Lei aveva continuato: “Personaggio difficile e complesso, Mishima è stato spesso travisato in Europa ed etichettato genericamente come fascista. Con la sua tragica morte avvenuta nel 1970, quando aveva 45 anni, con il suicidio rituale (seppuku), durante l’occupazione simbolica di una caserma, suggellò la conclusione insieme della sua vita e della sua vicenda letteraria. Stop. Ecco qua. Sei contento ora?”.
“Praticamente un nazista. I compagni lo hanno messo al bando da tempo, compreso Moravia, che si è dovuto scapicollare a Tokio per studiarlo e poter dire la sua”.
“Sei sicuro? Quest’ultima cosa non mi risulta”.
Mario era scoppiato a ridere: “Infatti l’ho appena inventata”.
Sara si era drizzata a sedere e lo aveva guardato dritto negli occhi: “Appunto. E poi, scusa, tuo padre che lavoro fa?”.
Lui, a quel punto, era impallidito. Se c’era una cosa che Mario detestava, era parlare di sé, della sua famiglia, di suo padre e di sua madre, due esseri di cui si vergognava furiosamente.

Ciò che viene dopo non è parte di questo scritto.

/-- CAPTURE_RASTER_SET (R84, R111): FOLLOW or DRIVE mode, from the next capture boundary under it. Markers of a stream no longer
to be followed begin no frame. -/
def cmdCaptureRasterSet (c : Cmd) (s : State) : CmdRes :=
  let drive := decide (c.u8 0 = 1)
  let m : CapMode := if drive then { drive := true, lines := c.u16 2, num := c.u32 8, den := c.u32 12 }
    else { drive := false, stream := c.u8 1, latencyNs := c.u32 4 }
  let d := capDivider (m.num * 1000000) m.den m.lines
  let old := s.time.cap.pending.getD s.time.cap.mode
  let kept := decide (m.drive = old.drive) && decide (m.stream = old.stream)
  checks s [tooShort c 16, bad (decide (1 < c.u8 0)), bad (!drive && decide (3 < c.u8 1)),
    bad (drive && (decide (m.lines = 0) || decide (m.num = 0) || decide (m.den = 0) || !capDividerOk d)),
    stateIf (s.time.ramp.run.isSome) unstated,
    stateIf (decide (drive ≠ s.time.cap.mode.drive) && anyClipOpen s) unstated]
    (.wait .captureRaster (modCap (fun x => { x with pending := some m, markers := if kept then x.markers else [] }) (setSynShadow 8
      (if drive then some { refMode := 0, int := 320, frac := d % 16777216, modw := 0, od := d / 16777216 }
       else (synAt s 8).shadow) s)))

/-- TB_LATCH (R61): the registers hold the timebase of this instant. -/
def latchTb (s : State) : State := modTb (fun b => { b with latched := b.now }) s

/-- Saturate a signed ns value as `TB_ERR_NS` does. -/
def satNs (v : Int) : Int := clampI (-2147483647) 2147483647 v

/-- The comparison of one replica (R63): a difference beyond 1 ns raises event 64, is counted and is reloaded. -/
def replicaCheck (d : Nat) (diffNs : Int) (s : State) : State :=
  if 1 < diffNs.natAbs then
    countReplicaReload d (raise 64 (modTb (fun b => { b with replicaErr := tabSet b.replicaErr d 0 }) s))
  else modTb (fun b => { b with replicaErr := tabSet b.replicaErr d diffNs }) s

/-- A candidate's input shows a valid signal (R67); a PTP candidate on a leader's own rig port stays ABSENT (R458). -/
def refSignalValid (i : Nat) : State → State := byServo fun s =>
  if (candAt s i).type = 4 ∧ leaderPort s (candAt s i).unit then s
  else if candReal s i ∧ ((candAt s i).state = .absent ∨ (candAt s i).state = .lost) then setCandState i .qualifying s else s

/-- A qualifying candidate's signal becomes invalid (R67). -/
def refSignalInvalid (i : Nat) : State → State := byServo fun s =>
  if candReal s i ∧ (candAt s i).state = .qualifying then setCandState i .absent s else s

/-- A candidate qualifies (R67, R68), with event 42 + i. -/
def refQualified (i : Nat) : State → State := byServo fun s =>
  if candReal s i ∧ (candAt s i).state = .qualifying ∧ ¬((candAt s i).type = 5 ∧ s.time.ramp.run.isSome) then
    setCandState i .qualified (raise (42 + i) s)
  else s

/-- A qualified candidate is lost (R67, R70, R72, R76), with event 38 + i. -/
def refLost (i : Nat) : State → State := byServo fun s =>
  if candReal s i ∧ (candAt s i).state = .qualified then setCandState i .lost (raise (38 + i) s) else s

/-- Ten seconds in LOST (R67). -/
def refLostTimeout (i : Nat) : State → State := byServo fun s =>
  if candReal s i ∧ (candAt s i).state = .lost then setCandState i .absent s else s
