/-- SDI_LANE_SET (R374 to R377, R388, R511) (DEDUCED, log entry 87). -/
def cmdSdiLaneSet (c : Cmd) (s : State) : CmdRes :=
  let n := c.u8 0
  let f := c.u8 4
  let en := decide (c.u8 1 = 1)
  let k : LaneSet := { enabled := en, head := c.u8 2, fmt := c.u8 3, pid := bit f 0, atc := bit f 1, held := bit f 2, quad := bit f 3, tcSource := bit f 4,
                       tcLayer := c.u8 5, pidOverride := c.un 8 3 }
  let fresh := (groupOf n k).filter (fun m => !(sdiAt s m).cfg.enabled)
  let g : Grant := { doms := [(28, 200, 200)], adds := [(28, 175 * fresh.length, 0)] }
  checks s ([tooShort c 12, rsvIf (decide (31 < f)), rsv c 6 2, rsv c 11 1, bad (decide (7 < n)), bad (decide (1 < c.u8 1)), bad (decide (7 < k.head))] ++
    (if en then [bad (k.quad && decide (n % 4 ≠ 0)), bad (decide (k.fmt = 0) || decide (9 < k.fmt)), bad (k.quad != decide (k.fmt = 9)),
       bad (k.tcSource && decide (63 < k.tcLayer)), badD (!sdiFits s k.head k.fmt) 1, stateIf (quadFollower s n) unstated, upperHeadOut s k.head,
       stateIf (pairLocked s k.head != decide (k.fmt = 9)) 2,
       stateIf (k.quad && [1, 2, 3].any (fun i => (sdiAt s (n + i)).cfg.enabled && !(sdiAt s n).cfg.quad)) unstated]
     else [stateIf (quadFollower s n) unstated]))
    (let go := fun (s : State) =>
       let s1 := modSdi n (fun x => { x with pending := some k, pendLabel := frameLabel s k }) s
       if headEnabled s k.head ∨ (en ∧ ¬((domAt s 28).level = .on ∧ !(domAt s 28).loading)) then CmdRes.wait (.sdiLane n) s1
       else done (sdiApply n s1)
     if en ∧ !fresh.isEmpty then askPower g s go else go s)

/-- SDI_ANC_RING_SET (R385). -/
def cmdSdiAncRingSet (c : Cmd) (s : State) : CmdRes :=
  let n := c.u8 0
  let k := c.u8 1
  let b := c.u32 4
  let a := c.u64 8
  checks s ([tooShort c 16, rsv c 2 2, bad (decide (7 < n)), bad (decide (k = 1) || decide (16 < k))] ++
    (if k = 0 then [] else [bad (decide (b = 0) || decide (b % 4096 ≠ 0) || decide (4194304 < b)), bad (decide (a % 4096 ≠ 0)),
      bad (decide (capacity s < a + k * b)), ownerIf (poolOverlap s a (k * b)) unstated]))
    (done (modSdi n (fun x => { x with ringCount := k, slotBytes := b, ringFsa := a, prod := 0, cons := 0, anc := [] }) s))

/-- The packets of an ancillary slot (R385): line, WHERE and words of each entry. -/
def ancEntries : Nat → List Byte → List (Nat × Nat × List Nat)
  | 0, _ => []
  | n + 1, l =>
    let w := leNat ((l.drop 4).take 2)
    let words := (List.range w).map (fun i => leNat ((l.drop (6 + 2 * i)).take 2) % 1024)
    (leNat (l.take 2), (l.getD 2 0).toNat, words) :: ancEntries n (l.drop (ceilDiv (6 + 2 * w) 4 * 4))

/-- The words that a space of a line takes for host packets (R386): of HANC the words between EAV with its line number and CRC and SAV,
of VANC the active part of a line without picture, less the payload ID and the timecode packets; no words on a line or in a stream that
the link has not, or that the next frame of FMT 6 has on its other stream (PRESUMED, log entry 88). -/
def ancSpace (x : SdiLane) (line wh : Nat) : Nat :=
  let g := x.geo
  let chroma := bit wh 2
  if line = 0 ∨ structLines g.fmt < line ∨ streamsOf g.fmt ≤ wh % 4 ∨ !onStream g.fmt (!x.odd) (wh % 4) line then 0
  else if bit wh 3 then (if inPicture g.fmt line then 0 else g.active)
  else g.words - g.active - 12 - (linePid x 0 (wh % 4) line chroma).length - (lineAtc x line chroma).length

/-- Drop the packets that do not fit their space, with every later one for the same space (R386): those kept, those
dropped. -/
def ancFit (x : SdiLane) (l : List (Nat × Nat × List Nat)) : List (Nat × Nat × List Nat) × Nat :=
  let r := l.foldl (fun (acc : List (Nat × Nat × List Nat) × List (Nat × Nat) × Nat) p =>
    let key := (p.1, p.2.1 % 16)
    let used := ((acc.1.filter (fun q => decide ((q.1, q.2.1 % 16) = key))).map (fun q => 3 + q.2.2.length)).sum
    if acc.2.1.contains key ∨ ancSpace x p.1 p.2.1 < used + 3 + p.2.2.length then (acc.1, acc.2.1 ++ [key], acc.2.2 + 1)
    else (acc.1 ++ [p], acc.2.1, acc.2.2)) (([], [], 0) : List (Nat × Nat × List Nat) × List (Nat × Nat) × Nat)
  (r.1, r.2.2)

/-- At its head's blanking the formatter takes the next ancillary slot (R386); equal counts leave the frame without packets, a lane
without a ring among them (DEDUCED, log entry 223). -/
def ancTake (n : Nat) (s : State) : State :=
  let x := sdiAt s n
  if !x.cfg.enabled then s
  else if x.prod = x.cons then
    sdiFlagged x.ancEmpty true (modSdi n (fun y => { y with anc := [], ancEmpty := true, ctr.ancEmpty := (y.ctr.ancEmpty + 1) % 2 ^ 32 }) s)
  else if x.ringCount = 0 then modSdi n (fun y => { y with anc := [] }) s
  else
    let r := fsRead (x.ringFsa + x.cons % x.ringCount * x.slotBytes) x.slotBytes s
    let f := ancFit x (ancEntries (leNat (r.1.take 2)) (r.1.drop 8))
    sdiFlagged x.ancDrop (x.ancDrop || decide (0 < f.2)) (modSdi n (fun y => { y with
      anc := f.1, cons := (y.cons + 1) % 256, ancDrop := y.ancDrop || decide (0 < f.2), ctr.ancDrop := (y.ctr.ancDrop + f.2) % 2 ^ 32 }) r.2.2)

/-- A FMT 3 lane takes the buffer that write-back has published for the frame before the one that begins, or the frozen one (R382);
else it repeats the last. -/
def psfTake (n : Nat) (s : State) : State :=
  let x := sdiAt s n
  let d := hdAt s x.cfg.head
  let tok := headToken s x.cfg.head
  let want := match d.wb.frozenBuf with
    | some b => some b
    | none => d.wb.last.filter (fun b => decide ((bufAt s b).frame = ((d.frame - 1) % 2 ^ 64).toNat))
  match want with
  | none => s
  | some b =>
    if x.sent = some (b, tok) then s else
    match takeRefFor (laneRef n) false b tok s with
    | (false, s1) => s1
    | (true, s1) =>
      let s2 := match x.sent with
        | some (o, t) => (ledgerReleaseFor (laneRef n) o t s1).2
        | none => s1
      modSdi n (fun y => { y with sent := some (b, tok), atc := y.label.1, geo.key := y.label.2 }) s2

/-- The frame that begins is described for a lane that is fed by its head, or is to be (R382, R384). -/
def labelNext (h n : Nat) (s : State) : State :=
  let x := sdiAt s n
  let s1 := if x.cfg.enabled ∧ x.cfg.head = h then modSdi n (fun y => { y with label := frameLabel s x.cfg }) s else s
  match x.pending with
  | some c => if c.enabled ∧ c.head = h then modSdi n (fun y => { y with pendLabel := frameLabel s c }) s1 else s1
  | none => s1

/-- SDI lanes at their head's frame start: a slip restarts the frame (R380), a frame is sent under its timecode (R384), and FMT 3
chooses its buffer, whose timecode is that of its own frame (R382). -/
def sdiFrameStart (h : Nat) (s0 : State) : State :=
  forUpTo 8 (fun n s0 =>
    let x := sdiAt s0 n
    if !laneClocked s0 n ∨ x.cfg.head ≠ h ∨ x.mismatch then labelNext h n s0
    else
      let s := blackEnd n s0
      let s1 := if x.slipDue then sdiFlagged x.slip true (modSdi n (fun y => { y with
        slipDue := false, fill := 256, slip := true, ctr.slips := (y.ctr.slips + 1) % 2 ^ 32 }) s) else s
      let own := sdiGeo s1 x.cfg
      let s2 := modSdi n (fun y => { y with
        picture := true, hadPicture := true, odd := !y.odd, geo := if x.cfg.fmt = 3 then { own with key := y.geo.key } else own,
        ctr.frames := (y.ctr.frames + 1) % 2 ^ 32 }) s1
      if x.cfg.fmt = 3 then labelNext h n (psfTake n s2)
      else labelNext h n (modSdi n (fun y => { y with atc := laneLabel s1 x.cfg }) s2)) s0
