/-- The pgroups of a line of `w` pixels. -/
def lineGroups (samp w : Nat) : Nat := w / (pgroupOf samp).2
/-- The packets of a line (R436). -/
def linePackets (k : SubCfg) (w : Nat) : Nat := if k.pgroups = 0 then 0 else ceilDiv (lineGroups k.sampling w) k.pgroups
/-- NPKT (R438). -/
def nPkt (k : SubCfg) (w lines : Nat) : Nat := lines * linePackets k w

/-- The bytes of the headers before a UDP payload. -/
def headerBytes (k : SubCfg) : Nat := 42 + (if k.vlan then 4 else 0)
/-- The largest UDP payload of a video subscriber (R435, R436). -/
def videoPayload (k : SubCfg) (w : Nat) : Nat := 20 + min k.pgroups (lineGroups k.sampling w) * (pgroupOf k.sampling).1
/-- WIRE: the largest packet with FCS, preamble and inter-frame gap (R433) (DEDUCED, log entry 107). -/
def wireBytes (k : SubCfg) (w : Nat) : Nat :=
  24 + max 60 (if k.kind ≤ 1 then headerBytes k + videoPayload k w else if k.kind = 2 then headerBytes k + k.maxBytes else k.maxBytes)

/-- The data rate of a mode of the network role, in bit/s (R184). -/
def modeRate (mode : Nat) : Nat :=
  match mode with
  | 1 => 25000000000
  | 2 => 50000000000
  | 3 => 100000000000
  | 4 => 200000000000
  | 5 => 400000000000
  | _ => 0

/-- The sum of two fractions, reduced. -/
def addFrac (a b : Nat × Nat) : Nat × Nat :=
  let n := a.1 * b.2 + b.1 * a.2
  let d := a.2 * b.2
  let g := max 1 (Nat.gcd n d)
  (n / g, d / g)

/-- PPS × WIRE × 8 of a subscriber, as a fraction (R433). -/
def subLoad (s : State) (k : SubCfg) (w lines : Nat) : Nat × Nat :=
  if k.kind ≤ 1 then
    let f := frameRate s (timingOf s k.head)
    (nPkt k w lines * wireBytes k w * 8 * f.1, max 1 f.2)
  else (k.ratePps * wireBytes k w * 8, 1)

/-- The configuration names a port. -/
def usesPort (k : SubCfg) (m : Nat) : Bool := decide (k.portA = m) || (decide (k.kind ≠ 3) && decide (k.portB = some m))
/-- The ports of a subscriber, path A first (R432). -/
def portsOf (k : SubCfg) : List Nat :=
  k.portA :: (if k.kind = 3 then [] else match k.portB with
    | some m => [m]
    | none => [])

/-- The check of R433 fails on a port with a new subscriber. -/
def portOverloaded (s : State) (k : SubCfg) (w lines m : Nat) : Bool :=
  let l := (s.st.subs.filter (fun e => e.2.enabled && usesPort e.2.cfg m)).map (fun e => subLoad s e.2.cfg e.2.width e.2.lines)
  let t := (subLoad s k w lines :: l).foldl addFrac (0, 1)
  decide (95 * modeRate (macAt s m).cfg.mode * t.2 < 100 * t.1)

/-- How many subscribers are sending, as `ST_STATUS` reports it. -/
def subsSending (s : State) : Nat := (s.st.subs.filter (fun e => e.2.enabled && e.2.started)).length
/-- How many subscribers shedding holds (R352, R443): a paced one by the frame, and an unpaced one while its tier is held. -/
def subsHeld (s : State) : Nat :=
  (s.st.subs.filter (fun e => e.2.enabled && (if subPaced e.2 then e.2.held else e.2.started && tierHeld s e.2.cfg.tier))).length

/-- Latch a subscriber in `ST_LAST` and raise its event (R440, R443). -/
def subEvent (n ev : Nat) (s : State) : State := raise ev { s with st.lastSub := n, st.lastSubValid := true }

/-- How the packetizer's reference for a frame of a subscriber is told from its others; that for the picture a KIND 1
subscriber shows is told by the subscriber's number plus 1. -/
def frameRef (n id : Nat) : Nat := 65536 * (id + 1) + n
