/-- An opcode the firmware knows (R5, R34). -/
def knownOpcode (op : Nat) : Bool := opcodeLengths.any (fun e => decide (e.1 = op))

/-- The LENGTH a command needs, with the entries its counts name (R34 order 7). -/
def lengthNeed (c : Cmd) : Nat :=
  ((opcodeLengths.find? (fun e => decide (e.1 = c.opcode))).map (·.2)).getD 0 +
  (match c.opcode with
   | 0x0201 => 12 * c.u8 0
   | 0x020A => 4 * c.u8 1
   | 0x020B => 8 * c.u8 0
   | 0x0605 => 8 * c.u8 6
   | 0x0613 => 4 * c.u16 2
   | 0x0617 => c.u8 1
   | 0x0619 => c.u8 3
   | 0x0622 => 8 * c.u8 0
   | 0x0904 => dcsNeed (min (c.u16 2) 512) (c.params.drop 4)
   | 0x0F04 => if c.u8 0 = 2 then 48 else 0
   | _ => 0)

/-- CFG_COMMIT, with heads whose domains are on powered up at once when it is ready (R316, R324). -/
def cmdCfgCommitPowered (c : Cmd) (s : State) : CmdRes :=
  match cmdCfgCommit c s with
  | .wait (.commit id) s1 => .wait (.commit id) (powerHeads s1)
  | r => r

/-- What a command does in its first slice, by its opcode. -/
def runCmd (c : Cmd) (s : State) : CmdRes :=
  match c.opcode with
  | 0x0101 => cmdSysNop c s
  | 0x0606 => cmdHeadConfigReport c s
  | 0x0201 => cmdTimeRefSelect c s
  | 0x0202 => cmdTimeCorrectionSet c s
  | 0x0203 => cmdTimeStepApprove c s
  | 0x0204 => cmdTimeSet c s
  | 0x0205 => cmdRefRasterSet c s
  | 0x0206 => cmdTcSet c s
  | 0x0207 => cmdHeadSlewSet c s
  | 0x0208 => cmdCaptureRasterSet c s
  | 0x0209 => cmdSynConfig c s
  | 0x020A => cmdSynCacheFill c s
  | 0x020B => cmdCaptureRampLoad c s
  | 0x020C => cmdCaptureRampStart c s
  | 0x0301 => cmdEvtSlotSet c s
  | 0x0302 => cmdEvtSlotGet c s
  | 0x0303 => cmdEvoConfig c s
  | 0x0304 => cmdEviConfig c s
  | 0x0401 => cmdFsInfo c s
  | 0x0402 => cmdFsPolicySet c s
  | 0x0403 => cmdFsFill c s
  | 0x0404 => cmdFsPatrolReport c s
  | 0x0405 => cmdFsChannelRetire c s
  | 0x0410 => cmdLedgerPoolCreate c s
  | 0x0411 => cmdLedgerPoolDelete c s
  | 0x0412 => cmdLedgerOpDma c s
  | 0x0413 => cmdLedgerDescGet c s
  | 0x0501 => cmdIngestStreamSet c s
  | 0x0502 => cmdIngestStreamGet c s
  | 0x0601 => cmdHeadTimingSet c s
  | 0x0602 => cmdHeadPairSet c s
  | 0x0603 => cmdHeadWritebackSet c s
  | 0x0604 => cmdLayerCadenceSet c s
  | 0x0605 => cmdCfgCommitPowered c s
  | 0x0610 => cmdLayerAssign c s
  | 0x0611 => cmdLayerSourceSet c s
  | 0x0612 => cmdLayerGeometrySet c s
  | 0x0613 => cmdLayerPaletteSet c s
  | 0x0614 => cmdLayerEnvelopeSet c s
  | 0x0615 => cmdHeadFetchSet c s
  | 0x0616 => cmdLayerBlendSet c s
  | 0x0617 => cmdHeadZorderSet c s
  | 0x0618 => cmdHeadBackgroundSet c s
  | 0x0619 => cmdContactSheetSet c s
  | 0x0620 => cmdAdmissionReserveSet c s
  | 0x0621 => cmdLayerShedSet c s
  | 0x0622 => cmdShedPlanSet c s
  | 0x0623 => cmdShedPolicySet c s
  | 0x0624 => cmdAdmissionReport c s
  | 0x0630 => cmdCompat5200Set c s
  | 0x0701 => cmdScalerCoefLoad c s
  | 0x0702 => cmdLayerScalerSet c s
  | 0x0703 => cmdLayerDecodeSet c s
  | 0x0704 => cmdMatrixSet c s
  | 0x0705 => cmdLut1dLoad c s
  | 0x0706 => cmdLut1dBuiltin c s
  | 0x0707 => cmdLut1dRead c s
  | 0x0708 => cmdGraphicColourSet c s
  | 0x0709 => cmdHeadOutputSet c s
  | 0x070A => cmdLut3dAssign c s
  | 0x070B => cmdLut3dLoad c s
  | 0x0801 => cmdSigRegionSet c s
  | 0x0901 => cmdSdiLaneSet c s
  | 0x0902 => cmdSdiAncRingSet c s
  | 0x0903 => cmdPanelPortSet c s
  | 0x0904 => cmdPanelDcsSend c s
  | 0x0A01 => cmdMagSlotSet c s
  | 0x0A02 => cmdMagIndexRead c s
  | 0x0A03 => cmdMagFormat c s
  | 0x0A04 => cmdMagEject c s
  | 0x0A10 => cmdRecChannelSet c s
  | 0x0A11 => cmdRecKeySet c s
  | 0x0A12 => cmdRecStartAt c s
  | 0x0A13 => cmdRecStopAt c s
  | 0x0B01 => cmdMacConfig c s
  | 0x0B02 => cmdMacSpareSet c s
  | 0x0B03 => cmdMacTxqSet c s
  | 0x0B04 => cmdMacRuleSet c s
  | 0x0B05 => cmdMacFilterSet c s
  | 0x0B06 => cmdMacStatsGet c s
  | 0x0B07 => cmdMacSleep c s
  | 0x0B10 => cmdStreamSubSet c s
  | 0x0B11 => cmdStreamPortSet c s
  | 0x0B12 => cmdStreamSubCtrl c s
  | 0x0B13 => cmdStreamRxFlowSet c s
  | 0x0B14 => cmdStreamDepackSet c s
  | 0x0B15 => cmdStreamStatsRead c s
  | 0x0B18 => cmdPtpPortSet c s
  | 0x0B19 => cmdRigSet c s
  | 0x0C01 => cmdDmaChannelSet c s
  | 0x0D01 => cmdPowerBudgetSet c s
  | 0x0D02 => cmdPowerStateSet c s
  | 0x0E01 => cmdFaultLogRead c s
  | 0x0E02 => cmdFaultRecover c s
  | 0x0E03 => cmdDiagCoreInfo c s
  | 0x0E04 => cmdDiagFsRaw c s
  | 0x0E05 => cmdAvailClear c s
  | 0x0F01 => cmdFwInfo c s
  | 0x0F02 => cmdFwUpdate c s
  | 0x0F03 => cmdFwConfirm c s
  | 0x0F04 => cmdSecFuseProgram c s
  | _ => .final .rejRange unstated [] s
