-- ==== Sys2Proof/Machine/ExecDma.lean ====
section
/-! DEFINITION. The meanings of the DMA and event unit rows (R463 to R502). -/
namespace Sys2Proof.Machine
open Sys2Proof

/-- DC_DB_HI_WRITE (R475). -/
def execDcDbHiWrite (chan : Fin 32) (value : BitVec 32) (s : State) : Host.Outcome State Fault Refusal := actOutside (heldIn 2 (dcDoorbell chan.val (value.toNat % 65536))) s

/-- DC_RESUME (R479). -/
def execDcResume (chan : Fin 32) (s : State) : Host.Outcome State Fault Refusal := actOutside (heldIn 2 (dcResume chan.val)) s

/-- DC_RESET (R482). -/
def execDcReset (chan : Fin 32) (s : State) : Host.Outcome State Fault Refusal := actOutside (heldIn 2 (dcReset chan.val)) s

/-- DC_RESET_COMPLETE (R482). -/
def execDcResetComplete (chan : Fin 32) (s : State) : Host.Outcome State Fault Refusal := actOutside (heldIn 2 (dcResetComplete chan.val)) s

/-- DESCRIPTOR_FETCH (R468). -/
def execDescriptorFetch (chan : Fin 32) (s : State) : Host.Outcome State Fault Refusal := actOutside (heldIn 2 (descriptorFetch chan.val)) s

/-- DMA_TURN (R477). -/
def execDmaTurn (chan : Fin 32) (s : State) : Host.Outcome State Fault Refusal := actOutside (heldIn 2 (dmaTurn chan.val)) s

/-- DESCRIPTOR_COMPLETE (R476). -/
def execDescriptorComplete (chan : Fin 32) (s : State) : Host.Outcome State Fault Refusal := actOutside (heldIn 2 (descriptorComplete chan.val)) s

/-- RING_FRAME_WRITE (R481). -/
def execRingFrameWrite (chan : Fin 32) (s : State) : Host.Outcome State Fault Refusal := actOutside (heldIn 2 (ringFrameWrite chan.val (fun m s => raiseMac m 6 (macCount m 23 1 s)))) s

/-- DC_RING_CONS_WRITE (R481). -/
def execDcRingConsWrite (chan : Fin 32) (value : BitVec 32) (s : State) : Host.Outcome State Fault Refusal := actOutside (heldIn 2 (dcRingCons chan.val (value.toNat % 65536))) s

/-- EVENT_RAISE (R487) (DEDUCED, log entry 47). -/
def execEventRaise (source : Fin 1024) (s : State) : Host.Outcome State Fault Refusal := actOutside (fun s => if sourceReserved source.val then s else raise source.val s) s

/-- MSI_X_SEND (R495). -/
def execMsiXSend (group : Fin 32) (s : State) : Host.Outcome State Fault Refusal := actOutside (msixSend group.val) s

/-- EVT_REARM_WRITE (R496). -/
def execEvtRearmWrite (value : BitVec 32) (s : State) : Host.Outcome State Fault Refusal := actOutside (heldIn 2 (evtRearm value)) s

/-- EVT_HOLDOFF_WRITE (R497). -/
def execEvtHoldoffWrite (group : Fin 32) (value : BitVec 32) (s : State) : Host.Outcome State Fault Refusal := actOutside (heldIn 2 (evtHoldoff group.val (value.toNat % 65536))) s

/-- HOLDOFF_EXPIRY (R497). -/
def execHoldoffExpiry (group : Fin 32) (s : State) : Host.Outcome State Fault Refusal := actOutside (holdoffExpiry group.val) s

/-- EVC_CLAIM_READ (R498). -/
def execEvcClaimRead (s : State) : Host.Outcome State Fault Refusal := actOutside (heldIn 2 evcClaim) s

/-- EVC_COMPLETE_WRITE (R498). -/
def execEvcCompleteWrite (number : Fin 1024) (s : State) : Host.Outcome State Fault Refusal := actOutside (heldIn 2 (evcComplete number.val)) s

/-- EVI_EDGE (R491). -/
def execEviEdge (pin : Fin 16) (firstSample : Nat) (s : State) : Host.Outcome State Fault Refusal := actOutside (eviEdge pin.val firstSample) s

end Sys2Proof.Machine
end

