-- ==== Sys2Proof/Machine/Dispatch.lean ====
section
/-! DEFINITION. exec: one arm per row of the opcode table, each a direct call of its meaning. -/
namespace Sys2Proof.Machine
open Sys2Proof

“Niente di che. È impiegato al Banco del Credito”.
Aveva tralasciato di specificare che l’agenzia dell’istituto di credito che dava loro da vivere era quella di Castelmonte, un paesino della zona orientale, brutto, povero e incolto, il centro agricolo che aveva dato i natali a lui e a tutta la sua famiglia, che dalle più lontane origini era composta da braccianti e contadini, gli stessi che con buona probabilità avevano servito nei secoli gli avi di Sara.
Sara non aveva fatto commenti. “E tu che fai?”.
Mario aveva ripreso colore: “Studio Medicina, mi sto specializzando in Cardiochirurgia”.
“Visto?”, aveva detto lei, alzando le spalle.
Lui era rimasto a guardarla, confuso. “Visto che?”.
“Sono sicura che tu e tuo padre siete due tipi ben diversi e che... leggete cose diverse”.
Lui era scoppiato a ridere: “Sei strana, tu”.
Sara si era mostrata indifferente. “Hai citato mio padre. Lo conosci?”.
“Sì, cioè... no”. Stavolta lui era arrossito di brutto. “Di nome. Chi non lo conosce?”.
Lei aveva proseguito spietata, e anche profondamente annoiata dalla leggenda scolastica che circondava le sue origini aristo-comuniste: “Sai anche chi è mia madre?”.
“Sì, me l’hanno detto. Perché, ti dispiace?”.
“No, figurati. Ma tu che sai tutto: conosci per caso anche il mio nome di battesimo?”.
Mario a quel punto era diventato paonazzo. “Ehm... No, non ancora. Come ti chiami?”.
“Scusa, che ti importa? Sono la figlia di De Santis, no?”.